> _Problem requirements_: Lines from the one containing "The operand and" to the end of the entries below must be reproduced exactly, with both end lines kept and no other line added.

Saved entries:
┌──
-- ==== Sys2Proof/Word.lean ====
section
/-! DEFINITION. The words and the two-valued signals of the display-interface controller (DIC).

Widths: `spec/00_scope.md` R4, `spec/10_state.md` R10, R15, `spec/30_encoding.md` R53. -/
namespace Sys2Proof

/-- A wire byte, and the width of the operand ports `arg_a` and `arg_b` (R15, R37). -/
abbrev Byte := BitVec 8

/-- The width of the cursor register `POS`, 6 bits (R10). -/
abbrev Pos := BitVec 6

/-- The glyph bitmap, 35 cells; bit `5*(row-1)+(col-1)` is cell (col, row) (R130). -/
abbrev Glyph := BitVec 35

/-- The operation selector `op_sel`, 4 bits (R15, R51). -/
abbrev OpSel := BitVec 4

/-- The operand and selector lines of the host command port read as one number:
`op_sel` is bits 3..0, `arg_a` bits 11..4, `arg_b` bits 19..12, `arg_g` bits 54..20.
DESIGN CHOICE (log entry 1): the spec gives four separate ports (R15) and no order among them. -/
abbrev PortWord := BitVec 55

/-- The name of a line; no rule reads its value (R4, R17). -/
abbrev LineId := Nat

/-- The level of a line. `WR` is specified by level (R12). -/
inductive Level where
  | low
  | high
  deriving DecidableEq, Repr, Inhabited

/-- The logical state of `BUSY` or `SEL`, independent of the voltage level (glossary of `00_scope.md`). -/
inductive Logic where
  | asserted
  | deasserted
  deriving DecidableEq, Repr, Inhabited

/-- An output line or bundle of lines: undriven until `begin` configures its direction, then a latch that
keeps the last value written (R12, R20, U17; log entry 26). -/
inductive Drive (α : Type) where
  | undriven
  | drives (v : α)
  deriving DecidableEq, Repr

end Sys2Proof
end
└──
> _Response below_:
/-- The operand and selector lines of the host command port read as one number:
`op_sel` is bits 3..0, `arg_a` bits 11..4, `arg_b` bits 19..12, `arg_g` bits 54..20.
DESIGN CHOICE (log entry 1): the spec gives four separate ports (R15) and no order among them. -/
abbrev PortWord := BitVec 55

/-- The name of a line; no rule reads its value (R4, R17). -/
abbrev LineId := Nat

/-- The level of a line. `WR` is specified by level (R12). -/
inductive Level where
  | low
  | high
  deriving DecidableEq, Repr, Inhabited

/-- The logical state of `BUSY` or `SEL`, independent of the voltage level (glossary of `00_scope.md`). -/
inductive Logic where
  | asserted
  | deasserted
  deriving DecidableEq, Repr, Inhabited

/-- An output line or bundle of lines: undriven until `begin` configures its direction, then a latch that
keeps the last value written (R12, R20, U17; log entry 26). -/
inductive Drive (α : Type) where
  | undriven
  | drives (v : α)
  deriving DecidableEq, Repr

end Sys2Proof
end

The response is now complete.